Posted to: The Emancipation Network by John Berger (CCAL30) (1000), Sun, 11 Feb 2007 06:31:43 PST
Feedback score: 0
Comments: 21 by 8 members
Viewed: 152 times by 25 members

The purpose of this post is to outline TENs need for and plans to develop a Community Management Plan. I welcome any ideas you may have.

We have a team at TEN working on this, including me, Becky Bavinger, Tia Andrews, and Alisha McGreggor. Another team member comes to the project thanks finding us through o-net. So meet Andrew Maffei, who works on the Cape and seems to have a real interest in this idea as well as the good technology/programming skills that we need.

The Problem: People are volunteering to host TEN events and become Ambassadors faster than we can manage them. We have almost 300 people signed up now, and we don’t want to loose their offers to help because we don’t have the right tools and processes. We have to work under the assumption that this problem will get a lot worse, that is, I hope we will soon be talking about thousands or even tens of thousands of people. We need a way to manage this without having to add a lot more staff. This is not just about relationship management, we need to help build and train a community.

On Cape Cod we have a really good community of local Ambassadors. They back each other up, socialize with each other, and develop new ideas on their own. In the rest of the country we mostly have scattered volunteers that we have not connected to each other and that have not known how to create their own communities.

We know there are online community management tools that help us with this. Specifically, other large communities use discussion forums, content management tools, calendaring, project management and other similar tools. I can see a role for all these tools and more, as our challenge is not just to support an existing community, or to create a virtual online community – we need to help create, grow, motivate and manage a real world community of people who can locally support each other.

There are also older, pre-internet, community management methods we can use. For example, there are Rotary, Kiwanis, and other similar clubs, in almost every town in the US. These clubs get their members to pay dues, are self organized, and are organized into local regional and national self managing chapters – all for a common mission of community service. We want to help create this for TEN, and we want to use the modern tools available to us to help us get it done.



By John Berger (CCAL30) (1000), Sun, 11 Feb 2007 06:42:03 PST
Comment feedback score: 5 (* * * * *)

So here is where we are on this. We have meet as a team to go over the basic plan. Preliminarily we are looking at Joomla, but are open to looking at other tools.
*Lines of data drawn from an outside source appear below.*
/-- Trigger codes of as (R293). -/
def decodeAs (c : BitVec 6) (g : BitVec 3) (s : BitVec 10) (k : BitVec 1) : Option Instr :=
  match c.toNat with
  | 0x04 => some (.asPost g s k)
  | 0x05 => some (.asTwait g s k)
  | 0x06 => some (.asTstat g s k)
  | 0x07 => some (.asBalloc g s k)
  | 0x08 => some (.asBarr g s k)
  | 0x09 => some (.asBwait g s k)
  | 0x0A => some (.asBfree g s k)
  | 0x0B => some (.asHbind g s k)
  | 0x0C => some (.asHacq g s k)
  | 0x0D => some (.asHrel g s k)
  | 0x0E => some (.asHpub g s k)
  | 0x0F => some (.asHobs g s k)
  | 0x10 => some (.asSae g s k)
  | 0x11 => some (.asSaer g s k)
  | 0x12 => some (.asTpost g s k)
  | 0x13 => some (.asNotify g s k)
  | 0x14 => some (.asSortx g s k)
  | 0x15 => some (.asRnd g s k)
  | 0x16 => some (.asPmark g s k)
  | 0x17 => some (.asIcinv g s k)
  | _ => none

/-- A trigger by the destination's bits [9:7], [6] and [5:0] (R277). -/
def decodeTrigger (u3 : BitVec 3) (u : BitVec 1) (c : BitVec 6) (g : BitVec 3) (s : BitVec 10) (k : BitVec 1) : Option Instr :=
  match u3.toNat with
  | 2 => decodeIa c g s u k
  | 3 => decodeVa c g s u k
  | 4 => if u = 0 then decodeMe c g s k else decodeLs c g s k
  | 5 => if u = 0 then decodeCt c g s k else decodeAs c g s k
  | _ => none

/-- Decode one 24-bit move (R271, R276, R277, R278). -/
def decodeMove (w : BitVec 24) : Except DecodeErr Instr :=
  let g := w.extractLsb' 21 3
  let s := w.extractLsb' 11 10
  let d := w.extractLsb' 1 10
  let k := w.extractLsb' 0 1
  if sourceLegal s = false then .error .illegalSource
  else match decodeTrigger (w.extractLsb' 8 3) (w.extractLsb' 7 1) (w.extractLsb' 1 6) g s k with
  | some i => .ok i
  | none =>
    if k = 1 then .error .strayK
    else if d = 0x0FF then .ok (.moveToNullSink g s)
    else if regDestLegal d then .ok (.moveToRegister g s d)
    else if w.extractLsb' 3 4 = 0 ∧ portAssigned (w.extractLsb' 7 4) (w.extractLsb' 1 2) then
      .ok (.moveToPort g s (w.extractLsb' 7 4) (w.extractLsb' 1 2))
    else .error .illegalDestination

/-- Major opcode 0x0B, by the function code F = 8·funct4 + funct3 (R389). A field that the form does not use must be zero. -/
def decodeVec (F : Nat) (h : BitVec 3) (b a d : BitVec 5) : Option Instr :=
  match F with
  | 0 => some (.qadd h b a d)
  | 1 => some (.qsub h b a d)
  | 2 => some (.qmul h b a d)
  | 3 => some (.qfma h b a d)
  | 4 => some (.qmax h b a d)
  | 5 => some (.qmin h b a d)
  | 6 => if b = 0 then some (.qabs h a d) else none
  | 7 => if b = 0 then some (.qneg h a d) else none
  | 8 => some (.qclmp h b a d)
  | 9 => some (.qcmpeq h b a d)
  | 10 => some (.qcmplt h b a d)
  | 11 => some (.qcmple h b a d)
  | 12 => some (.qsel h b a d)
  | 13 => some (.qand h b a d)
  | 14 => some (.qor h b a d)
  | 15 => some (.qxor h b a d)
  | 16 => some (.qshl h b a d)
  | 17 => some (.qshr h b a d)
  | 18 => some (.qidx h b a d)
  | 19 => some (.qext h b a d)
  | 20 => some (.qins h b a d)
  | 21 => some (.qperm h b a d)
  | 22 => some (.qshuf h b a d)
  | 23 => if b = 0 then some (.qredadd h a d) else none
  | 24 => if b = 0 then some (.qredmax h a d) else none
  | 25 => if b = 0 then some (.qexp2 h a d) else none
  | 26 => if b = 0 then some (.qlog2 h a d) else none
  | 27 => if b = 0 then some (.qrcp h a d) else none
  | 28 => if b = 0 then some (.qrsq h a d) else none
  | 29 => some (.qdot2 h b a d)
  | 30 => some (.qscl h b a d)
  | 31 => some (.qpln h b a d)
  | 32 => some (.qupl h b a d)
  | 33 => some (.qcvtx h b a d)
  | 34 => some (.qsortx h b a d)
  | 40 => some (.qsplat h b a d)
  | 41 => some (.qcvt h b a d)
  | 42 => some (.qtag h b a d)
  | _ => none

/-- Major opcode 0x5B, by the function code F = 8·funct4 + funct3 (R389). A field that the form does not use must be zero. -/
def decodeTile (F : Nat) (h : BitVec 3) (b a d : BitVec 5) : Option Instr :=
  match F with
  | 0 => if b = 0 ∧ a = 0 ∧ d.toNat ≤ 3 then some (.mclr h d) else none
  | 1 => if a = 0 ∧ (d = 0 ∨ d = 2) ∧ b.toNat ≤ 1 then some (.mcls h b d) else none
  | 2 => if d = 0 then some (.mthr h b a) else none
  | 3 => if d.toNat ≤ 3 then some (.mmac h b a d) else none
  | 4 => if a.toNat ≤ 3 then some (.mdr h b a d) else none
  | 5 => if a.toNat ≤ 3 then some (.mrd h b a d) else none
  | 6 => if d.toNat ≤ 3 then some (.mwr h b a d) else none
  | _ => none

/-- Major opcode 0x7B, by the function code F = 8·funct4 + funct3 (R389). A field that the form does not use must be zero. -/
def decodeSys (F : Nat) (h : BitVec 3) (b a d : BitVec 5) (c : BitVec 2) (s : BitVec 3) : Option Instr :=
  match F with
  | 0 => if b = 0 then some (.qpost h a d) else none
  | 1 => if d = 0 then some (.twait h b a) else none
  | 2 => if b = 0 then some (.tstat h a d) else none
  | 3 => some (.hbind h b a d)
  | 4 => if s.toNat ≤ 4 ∧ c.toNat ≤ 2 then some (.hacq h b a c s) else none
  | 5 => if c = 0 ∧ s.toNat ≤ 4 then some (.hrel h b a s) else none
  | 6 => if b = 0 ∧ a = 0 ∧ c = 0 ∧ s.toNat ≤ 4 then some (.hpub h s) else none
  | 7 => if b = 0 ∧ a = 0 ∧ c = 0 ∧ s.toNat ≤ 4 then some (.hobs h s) else none
  | 8 => if b = 0 then some (.tpost h a d) else none
  | 9 => if b = 0 ∧ a = 0 ∧ d = 0 then some (.cend h) else none
  | 10 => if b = 0 ∧ d = 0 then some (.csusp h a) else none
  | 11 => if b = 0 ∧ d = 0 then some (.cyield h a) else none
  | 12 => if b = 0 ∧ d = 0 then some (.notify h a) else none
  | 13 => if b = 0 ∧ d = 0 then some (.pmark h a) else none
  | 14 => if b = 0 ∧ a = 0 then some (.qrnd h d) else none
  | _ => none

/-- funct3 2 of major opcode 0x2B, by funct4 (R393). -/
def decodeMemQ (f4 : Nat) (h : BitVec 3) (b a d : BitVec 5) : Option Instr :=
  match f4 with
  | 0 => some (.qlds h b a d)
  | 1 => some (.qgat h b a d)
  | 2 => some (.qsca h b a d)
  | 3 => some (.qmst h b a d)
  | _ => none

/-- The portable CSRs of R387. -/
def csrKnown (n : BitVec 12) : Bool :=
  decide (n.toNat ∈ [0x800, 0x801, 0x802, 0x803, 0xCC0, 0xCC1, 0xCC2, 0xCC3, 0xCC4, 0xCC5, 0xCC6])

/-- Zicsr: funct3 1 to 3 and 5 to 7; a write to a read-only CSR is illegal, and CSRRS, CSRRC (and their immediate
forms) with a zero source write nothing (R387). -/
def csrLegal (n : BitVec 12) (f3 : BitVec 3) (src : BitVec 5) : Bool :=
  csrKnown n && decide (f3 ≠ 0 ∧ f3 ≠ 4) && (decide (n.toNat < 0xC00) || (decide (f3 ≠ 1 ∧ f3 ≠ 5) && decide (src = 0)))

/-- FENCE.TSO (R384): fm 1000, pred and succ 0011. -/
def fenceTso (fm pred succ : BitVec 4) : Bool := decide (fm = 8 ∧ pred = 3 ∧ succ = 3)

/-- The computational forms of RV64I and M, divides apart (R384). -/
def intOpLegal : IntOp → Bool
  | .lui _ _ => true
  | .auipc _ _ => true
  | .opImm f3 _ _ imm =>
    match f3.toNat with
    | 1 => decide (imm.extractLsb' 6 6 = 0)
    | 5 => decide (imm.extractLsb' 6 6 = 0 ∨ imm.extractLsb' 6 6 = 0x10)
    | _ => true
  | .opImm32 f3 _ _ imm =>
    match f3.toNat with
    | 0 => true
    | 1 => decide (imm.extractLsb' 5 7 = 0)
    | 5 => decide (imm.extractLsb' 5 7 = 0 ∨ imm.extractLsb' 5 7 = 0x20)
    | _ => false
  | .op f7 f3 _ _ _ =>
    decide (f7 = 0 ∨ (f7 = 0x20 ∧ (f3 = 0 ∨ f3 = 5)) ∨ (f7 = 1 ∧ f3.toNat < 4))
  | .op32 f7 f3 _ _ _ =>
    decide ((f7 = 0 ∧ (f3 = 0 ∨ f3 = 1 ∨ f3 = 5)) ∨ (f7 = 0x20 ∧ (f3 = 0 ∨ f3 = 5)) ∨ (f7 = 1 ∧ f3 = 0))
We need to list the web-features we are looking for. Ill start:

A contact management system that lets people create individual accounts and join different groups. For example, an Ambassador may be a member of a local group as well as a national or special topic group

Calendars - both community wide and for each groups.

Forums - both community wide and for each groups.
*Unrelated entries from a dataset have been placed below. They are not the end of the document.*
/-- A record in the task queue (R90 to R105): partition, die it is placed by, tier of its KEY, whether admitted (R124),
when it became runnable and unheld, its age in that partition's order, group, placement hint, whether its slot comes
from the reserve, its saved context, effective priority while it runs, since when it runs. -/
structure Task where
  r     : Rec
  st    : TState
  part  : Nat
  pdie  : Nat
  tier  : Nat
  adm   : Bool
  since : Nat
  order : Nat
  grp   : Nat
  hint  : Nat
  res   : Bool
  ctx   : Option Ctx
  prio  : Nat
  /-- Since when its running time counts (R107), and the rank of its last dispatch or resumption: a later one has a greater (R109). -/
  start : Nat
  disp  : Nat
  /-- The timeline value that satisfied its wait (R93). -/
  acq   : Option Nat
  /-- Management firmware posted it for its own use (R175). -/
  fw    : Bool
  /-- Since when HELD keeps it from aging (R105, R113); since when its context stands halted on its cores (R107). -/
  pause : Nat
  halted : Option Nat
  /-- Its KEY did not translate at its last placement, which is made again (R97, log 33). -/
  late  : Bool
  /-- Its segment changed tier, or bundles were published for it, while it ran: a shift request is due (R126). -/
  asked : Bool
  deriving DecidableEq, Repr

/-- A partition (R106, R109, R111): deficits by ASID, the ring of each level head first, the gathering record and since when, whether
its pre-emption has been sent; by record since when one of level 7 has been eligible with no idle core, and since when a tandem has
lacked only idle cores; when the partition last looked at its records. -/
structure Part where
  deficit : Tab Int
  rings   : Tab (List Nat)
  gather  : Option (Nat × Nat × Bool)
  full    : Tab Nat
  lack    : Tab Nat
  seen    : Nat
  deriving DecidableEq, Repr

/-- A launch group (R102): its LAUNCH's channel and packet number. -/
structure Group where
  asid : Nat
  ch   : Nat
  n    : Nat
  deriving DecidableEq, Repr

/-! ### Code objects (R257 to R262) -/

/-- A buffer of an object: where it lies, its page size and placement, its segment size, the locations of its segment map's pages
(R115). -/
structure Buf where
  va    : Nat
  size  : Nat
  page  : Nat
  plc   : Nat
  seg   : Nat
  maps  : List Nat
  deriving DecidableEq, Repr

/-- An entry: carry size, live ranges, its portable list's address and words, the spans of its `.suspend` loops (LOOP, first and last
address), the address of its bundles by die where published, and the loader's records of them where they are a translation (R402). -/
structure Entry where
  carry : Nat
  live  : List (Nat × Nat)
  code  : Nat
  list  : List (BitVec 32)
  spans : List (Nat × Nat × Nat)
  pub   : Tab Nat
  /-- Dies whose bundle cache had no room for it: it stays unpublished there (R262). -/
  tried : List Nat
  recs  : Tab (List BunRec)
  deriving DecidableEq, Repr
Newsfeeds - mostly created by TEN but members and groups should be able to have publishing permissions.

Blogs/Wikis - we need at least one blog we will run, but like the idea of having group wikis and or blogs for each local or topic group.

Project Management - It would be nice to have groups be able to manage their projects.

Training - We see this also as the site that we would use to push training videos. It would be nice if we could also administer tests - one idea we had is give Ambassadors ranks that are based in part on how much training they have received.

"Ask Alisha" - we thought it would be nice to have an area, not a forum, where any Ambassador could ask questions openly for TEN to answer.

Maps - I would love to see a mashup that had one color pins for places we have had events, and another color pin for local Ambassadors - Including the local club info.

Group Management tools? What tools will help a local group manage themseleves that we have not discussed? Member lists? Suggestion box?

this is just a start


By John Berger (CCAL30) (1000), Sun, 11 Feb 2007 06:44:00 PST
Comment feedback score: 0

Does anyone have a list of other sites that do some of what we want to do that we should look at for guidance?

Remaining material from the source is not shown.